The Swan, Felstead
The signboards tell the same tale all through the fifteenth century. The Antelope of Henry VI, the White Lion of Edward IV, and the White Boar of Richard III each take their turn. The changes they represented meant little more than incidental gossip to the burghers. All the real life of the citizens was in their home and trade, in their craft guilds, in treaties with neighbouring towns, or in the little controversies of the town council.
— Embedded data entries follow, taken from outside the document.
-- ==== Sys2Proof/Machine/Arrivals.lean ====
section
/-! DEFINITION. Arrivals: MACHINE_ARRIVAL, which MPORT routes to MGT or to FCL (R2 to R7), and CAB_ARRIVAL, which CPORT
takes as a management request or discards (R167); and the carrying out of a request from its bytes (R183, R211). -/

namespace Sys2Proof.Machine

/-- The management command that a row names, carried out by MGT (R183 to R207). The rows that are no request change
nothing here; a decoded request is never one of them. -/
def State.carryOut (i : Instr) : State → State :=
  match i with
  | .identify p tag item => State.cmdIdentify p tag item
  | .queryStatus p tag page item part => State.cmdQueryStatus p tag page item part
  | .readEntry p tag table index chunk => State.cmdReadEntry p tag table index chunk
  | .queryLoad p tag index page part => State.cmdQueryLoad p tag index page part
  | .queryTotals p tag selector counter => State.cmdQueryTotals p tag selector counter
  | .readAlerts p tag => State.cmdReadAlerts p tag
  | .setMode p tag mode target runs => State.cmdSetMode p tag mode target runs
  | .openLoad p tag table first count => State.openLoad p tag table first count
  | .loadData p tag seq payload => State.loadData p tag seq payload.toList
  | .closeLoad p tag crc => State.closeLoad p tag crc
  | .abortLoad p tag => State.abortLoad p tag
  | .tare p tag => State.cmdTare p tag
  | .cancelLast p tag => State.cmdCancelLast p tag
  | .nextTruck p tag => State.cmdNextTruck p tag
  | .shiftClose p tag => State.cmdShiftClose p tag
  | .setTarget p tag target tolerance => State.cmdSetTarget p tag target tolerance
  | .setMaterial p tag index => State.cmdSetMaterial p tag index
  | .hold p tag channel => State.channelAction Cport.holdChan p tag channel
  | .release p tag channel => State.channelAction Cport.releaseChan p tag channel
  | .block p tag channel => State.channelAction Cport.blockChan p tag channel
  | .unblock p tag channel => State.channelAction Cport.unblockChan p tag channel
  | .toggleSet p tag channel => State.toggleAction true p tag channel
  | .toggleClear p tag channel => State.toggleAction false p tag channel
  | .setCapture p tag budget => State.cmdSetCapture p tag budget
  | .setNotices p tag mask => State.cmdSetNotices p tag mask
  | .clearAlerts p tag mask => State.cmdClearAlerts p tag mask
  | .setNode p tag node => State.cmdSetNode p tag node
  | .restart p tag => State.cmdRestart p tag
  | .unknownCommand p code tag => State.cmdUnknown p code tag
  | .shortRequest p bytes => State.cmdShort p bytes
  | .coldReset _ | .timebaseTick | .machineArrival _ | .intervalTimerExpiry _ | .freshnessExpiry _ | .lossExpiry _
  | .windowTimeout | .encoderOfferTick | .phaseChange _ _ | .indexPulse | .lineLevelChange _ _
  | .stabilityExpiry _ | .cabArrival _ | .arbiterTake | .machineTxTake | .attemptSent _ | .attemptLost _
  | .attemptFailed _ | .silenceEnd _ | .gaugeTimerExpiry | .loadTimeout => id

/-- A request's bytes carried out (R183, R211): the row they name, or BAD_ARG for a CHANNEL request whose action is
unknown (R187). -/
def State.carryOutBytes (port : Port) (bytes : List Byte) (s : State) : State :=
  match decodeRequest port bytes with
  | some i => s.carryOut i
  | none => s.respond port 0x30 (byteAt bytes 1) .badArg []

/-- The management request identifier of a node (R3, R167, section 11.1). -/
def requestId (node : Byte) : BitVec 29 := Config.requestBase + node.setWidth 29

/-- The data bytes of an extended data frame with this part's management request identifier (R3, R167). -/
def State.requestOf (f : Frame) (s : State) : Option (List Byte) :=
  match f.id, f.body with
  | .extended id, .data bytes => if id = requestId s.mgt.node then some bytes else none
  | .extended _, .remote _ => none
  | .standard _, .data _ => none
  | .standard _, .remote _ => none

/-- MPORT takes an arrival (R3, R6, R7): a request while SERVICE is active goes to MGT through the gate of the machine
response queue, everything else to FCL. -/
def State.takeArrival (a : Arrival) (s : State) : State :=
  match s.din.service, s.requestOf a.frame with
  | true, some bytes => s.takeRequest .machine a.time (State.carryOutBytes .machine bytes)
  | true, none => s.classify a
  | false, _ => s.classify a

/-- MACHINE_ARRIVAL (R2 to R7). -/
def execMachineArrival (arrival : Arrival) (s : State) : Host.Outcome State Fault Refusal :=
  .next (s.takeArrival arrival)

/-- CAB_ARRIVAL (R167): a request goes to MGT through the gate of channel M (R165), everything else is discarded. -/
def execCabArrival (frame : Frame) (s : State) : Host.Outcome State Fault Refusal :=
  .next (match s.requestOf frame with
    | some bytes => s.takeRequest .cab s.time (State.carryOutBytes .cab bytes)
    | none => s)

end Sys2Proof.Machine
end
We know only a few incidental details about the internal comforts of the White Hart inns. The majority of the guests slept in large rooms, on couches or wooden bedsteads. Only a few very important grandees were accorded a private camera. The bed was a long sack-like mattress stuffed with straw or hay; great folk would carry with them their own bed on their journeys. Most people lay in their ordinary clothes on the bed, though counterpanes and linen were just coming into use. Carpets were chiefly employed like tapestry for hanging on the walls and diminishing the continual draughts. The women had their special apartments; the serving men slept on the rushes of the hall, while the grooms were left to make the best of stable and barn. Meals were taken at fixed hours, at a long movable table on trestles in the hall, guests and servants sitting down together, but placed according to rank. Some of the dishes would not commend themselves to fastidious moderns, but at least, there was never any lack of good wholesome fare; loaves, joints and meat pasties all on a gargantuan scale. Wines of British as well as foreign extraction competed with the nut brown ale. Essex was in those days the vineyard of England.
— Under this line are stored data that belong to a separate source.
-- ==== Sys2Proof/Machine/Core.lean ====
section
/-! DEFINITION. The machine handed to the host. -/

def Sys2Proof.core : Host.Core :=
  { State := Sys2Proof.Machine.State, Fault := Sys2Proof.Machine.Fault, Refusal := Sys2Proof.Machine.Refusal,
    step := Sys2Proof.Machine.step, reset := Sys2Proof.Machine.State.reset }
end

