-- ==== Sys2Proof/Safety.lean ====
section
/-! DEFINITION. What counts as a safe run: the invariants that the rules give the blocks, in the terms the statements
use. A run is safe when every state of it meets them. -/

namespace Sys2Proof.Machine

/-! ### The two ports (R5, R159, R161, R169 to R174) -/

/-- Capacity of a channel (R159). -/
def Channel.capacity : Channel → Nat
  | .g => 1
  | .e => 16
  | .p => 32
  | .m => 8
  | .c => 16

/-- One channel among its port: at most its capacity queued, a carried frame is in its queue, and a BLOCKED channel
holds at most the frame being carried (R159, R161). -/
structure Cport.ChannelSound (p : Cport) (ch : Channel) : Prop where
  capacity : (p.chan ch).queue.length ≤ ch.capacity
  carried : p.carrying = some ch → (p.chan ch).queue ≠ []
  blocked : (p.chan ch).blocked = true → (p.chan ch).queue.length ≤ if p.carrying = some ch then 1 else 0

/-- A transmitter's counts between events: fewer than 8 failed attempts, fewer than 3 drops, and nothing carried while
SILENT (R169 to R171). -/
structure TxState.Sound (x : TxState) (carries : Bool) : Prop where
  failed : x.failed < 8
  drops : x.drops < 3
  silent : x.silence.isSome = true → carries = false

/-- The cab port: every channel, the transmitter, pending toggles only behind a carried frame (R174), and a 16-bit
budget (R175). -/
structure Cport.Sound (p : Cport) : Prop where
  channels : ∀ ch, p.ChannelSound ch
  tx : p.tx.Sound p.carrying.isSome
  pendingG : p.pendingG.isSome = true → p.carrying = some .g
  pendingE : p.pendingE.isSome = true → p.carrying = some .e
  budget : p.budget ≤ 65535

/-- The machine port: at most 4 responses, a carried one in the queue, and the transmitter (R5). -/
structure Mport.Sound (m : Mport) : Prop where
  capacity : m.queue.length ≤ 4
  carried : m.carrying = true → m.queue ≠ []
  tx : m.tx.Sound m.carrying

/-- Both ports. -/
def State.PortsSound (s : State) : Prop := s.cport.Sound ∧ s.mport.Sound

/-! ### Mode, window, cycle and calibration (R60, R86, R102, R182, R197, R199) -/

/-- The work in flight fits the mode: a window is OPEN only in RUN while RUNNING; a deferred change waits for an OPEN
window and its R is 1..4; a calibration is ACTIVE exactly in CALIBRATE; CYT leaves IDLE only in RUN while RUNNING, with
a cycle start time; a pending bucket or a tare-pass marker stands only in LIFT or CARRY; tare is armed only in RUN. -/
structure State.ModesSound (s : State) : Prop where
  window : s.wen.window.isSome = true → s.mgt.mode = .run ∧ s.din.power = .running
  deferred : s.mgt.deferred.isSome = true → s.wen.window.isSome = true
  deferredRuns : ∀ c r, s.mgt.deferred = some (.calibrate c r) → 1 ≤ r ∧ r ≤ 4
  calibration : s.wen.calibration.isSome = true ↔ s.mgt.mode = .calibrate
  cycle : s.cyt.state ≠ .idle → s.mgt.mode = .run ∧ s.din.power = .running ∧ s.cyt.start.isSome = true
  carried : s.cyt.pending.isSome = true ∨ s.cyt.marker = true → s.cyt.state = .lift ∨ s.cyt.state = .carry
  tareArmed : s.wen.tareArmed = true → s.mgt.mode = .run

/-! ### What RUN and CALIBRATE rest on (R85, R126, R201) -/

/-- The conditions of entry stay true: outside CONFIG the Machine Record is PRESENT and HEAD and BOOM are mapped; in RUN
the curve state is VALID, a band is used and the current material is used; a stored next-material is used. -/
structure State.ReadySound (s : State) : Prop where
  record : s.mgt.mode ≠ .config → s.wen.record.isSome = true
  head : s.mgt.mode ≠ .config → s.sig.head.mapped = true
  boom : s.mgt.mode ≠ .config → s.sig.boom.mapped = true
  curves : s.mgt.mode = .run → s.wen.curveState = .valid
  bands : s.mgt.mode = .run → anyBandUsed s.wen.bands = true
  material : s.mgt.mode = .run → s.lac.materialUsed = true
  nextMaterial : ∀ k, s.lac.nextMaterial = some k → s.lac.materials[k] ≠ 0

/-! ### The signal slots (R22, R23, R34 to R36) -/

/-- A slot by its role: its source is the one R23 settles; it is UNMAPPED exactly without a source; VALID and STALE
carry a value, AWAITING and UNMAPPED none; a timestamp goes with a value; the value lies in the role's range; a
freshness expiry runs exactly in VALID on a frame-fed slot; a loss expiry runs on a frame-fed slot that is AWAITING,
VALID or STALE; while PARKED the slot is UNMAPPED or AWAITING without expiries. -/
structure State.SlotSound (s : State) (r : Role) : Prop where
  source : (s.sig.slot r).source = sourceOf s.sig.sxt s.wen.record r
  unmapped : (s.sig.slot r).state = .unmapped ↔ (s.sig.slot r).source = .none
  present : (s.sig.slot r).state = .valid ∨ (s.sig.slot r).state = .stale → (s.sig.slot r).value.isSome = true
  absent : (s.sig.slot r).state = .unmapped ∨ (s.sig.slot r).state = .awaiting → (s.sig.slot r).value = none
  stamp : (s.sig.slot r).stamp.isSome = (s.sig.slot r).value.isSome
  range : ∀ v, (s.sig.slot r).value = some v → roleMin r ≤ v ∧ v ≤ roleMax r
  fresh : (s.sig.slot r).fresh.isSome = true ↔
    (s.sig.slot r).state = .valid ∧ lossDelay s.sig.sxt (s.sig.slot r).source ≠ none
  loss : (s.sig.slot r).loss.isSome = true → lossDelay s.sig.sxt (s.sig.slot r).source ≠ none ∧
    ((s.sig.slot r).state = .awaiting ∨ (s.sig.slot r).state = .valid ∨ (s.sig.slot r).state = .stale)
  watched : s.din.power = .running → lossDelay s.sig.sxt (s.sig.slot r).source ≠ none →
    (s.sig.slot r).state ≠ .lost → (s.sig.slot r).loss.isSome = true
  parked : s.din.power = .parked →
    ((s.sig.slot r).state = .unmapped ∨ (s.sig.slot r).state = .awaiting) ∧ (s.sig.slot r).loss = none

/-- Every slot. -/
def State.SlotsSound (s : State) : Prop := ∀ r, s.SlotSound r

/-- No two enabled SXT entries name one role (R26). -/
def State.RolesUnique (s : State) : Prop :=
  ∀ i j : Fin 16, s.sig.sxt[i].enabled = true → s.sig.sxt[j].enabled = true → s.sig.sxt[i].role = s.sig.sxt[j].role →
    i = j

/-! ### The weighing engine (R48, R60, R64, R67, R82, R86) -/

/-- An OPEN window: at most 128 stored samples, the running sum is theirs, and the counts are 16-bit (R60, R67). -/
structure Window.Sound (w : Window) : Prop where
  samples : w.samples.length ≤ 128
  sum : w.sum = w.masses.sum
  counts : w.counts.staleInput ≤ 65535 ∧ w.counts.outside ≤ 65535 ∧ w.counts.stall ≤ 65535 ∧
    w.counts.overspeed ≤ 65535 ∧ w.counts.outOfRange ≤ 65535 ∧ w.counts.excess ≤ 65535

/-- The range of a curve value and of a captured value (R48, R92). -/
def inCurveRange (v : Int) : Prop := -524280 ≤ v ∧ v ≤ 524280

/-- The values that the run in progress has added to the point sums: none in ARMED (R86). -/
def RunState.values : RunState → List Int
  | .armed _ => []
  | .rising _ _ _ values => values

/-- An ACTIVE calibration on a grid of `n` points: R is 1..4 with fewer runs done, a sum per point, at most n − 1 run
values, and a 16-bit broken count (R86); a run value lies in the curve range, and a point sum without the run value in
that range times the runs done, so that no sum leaves four times the range (R92, R93). -/
structure Calibration.Sound (c : Calibration) (n : Nat) : Prop where
  runs : 1 ≤ c.runs ∧ c.runs ≤ 4
  done : c.done < c.runs
  sums : c.sums.length = n
  count : c.run.values.length < n
  values : ∀ v ∈ c.run.values, inCurveRange v
  bounded : ∀ i, |c.sums.getD i 0 - c.run.values.getD i 0| ≤ 524280 * c.done
  broken : c.broken ≤ 65535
How much we have fallen off in the capacity of our stomachs from the good old times of open-air life and daily exercise on horseback may be judged from the following allowance of provisions granted to Lady Lucy, one of the maids of honour to Queen Katherine of Aragon:
“Breakfast—A chine of beef, a loaf, a gallon of ale.
Luncheon—Bread and a gallon of ale.
Dinner—A piece of boiled beef, a slice of roast meat, a gallon of ale.
Supper—Porridge, mutton, a loaf, and a gallon of ale.”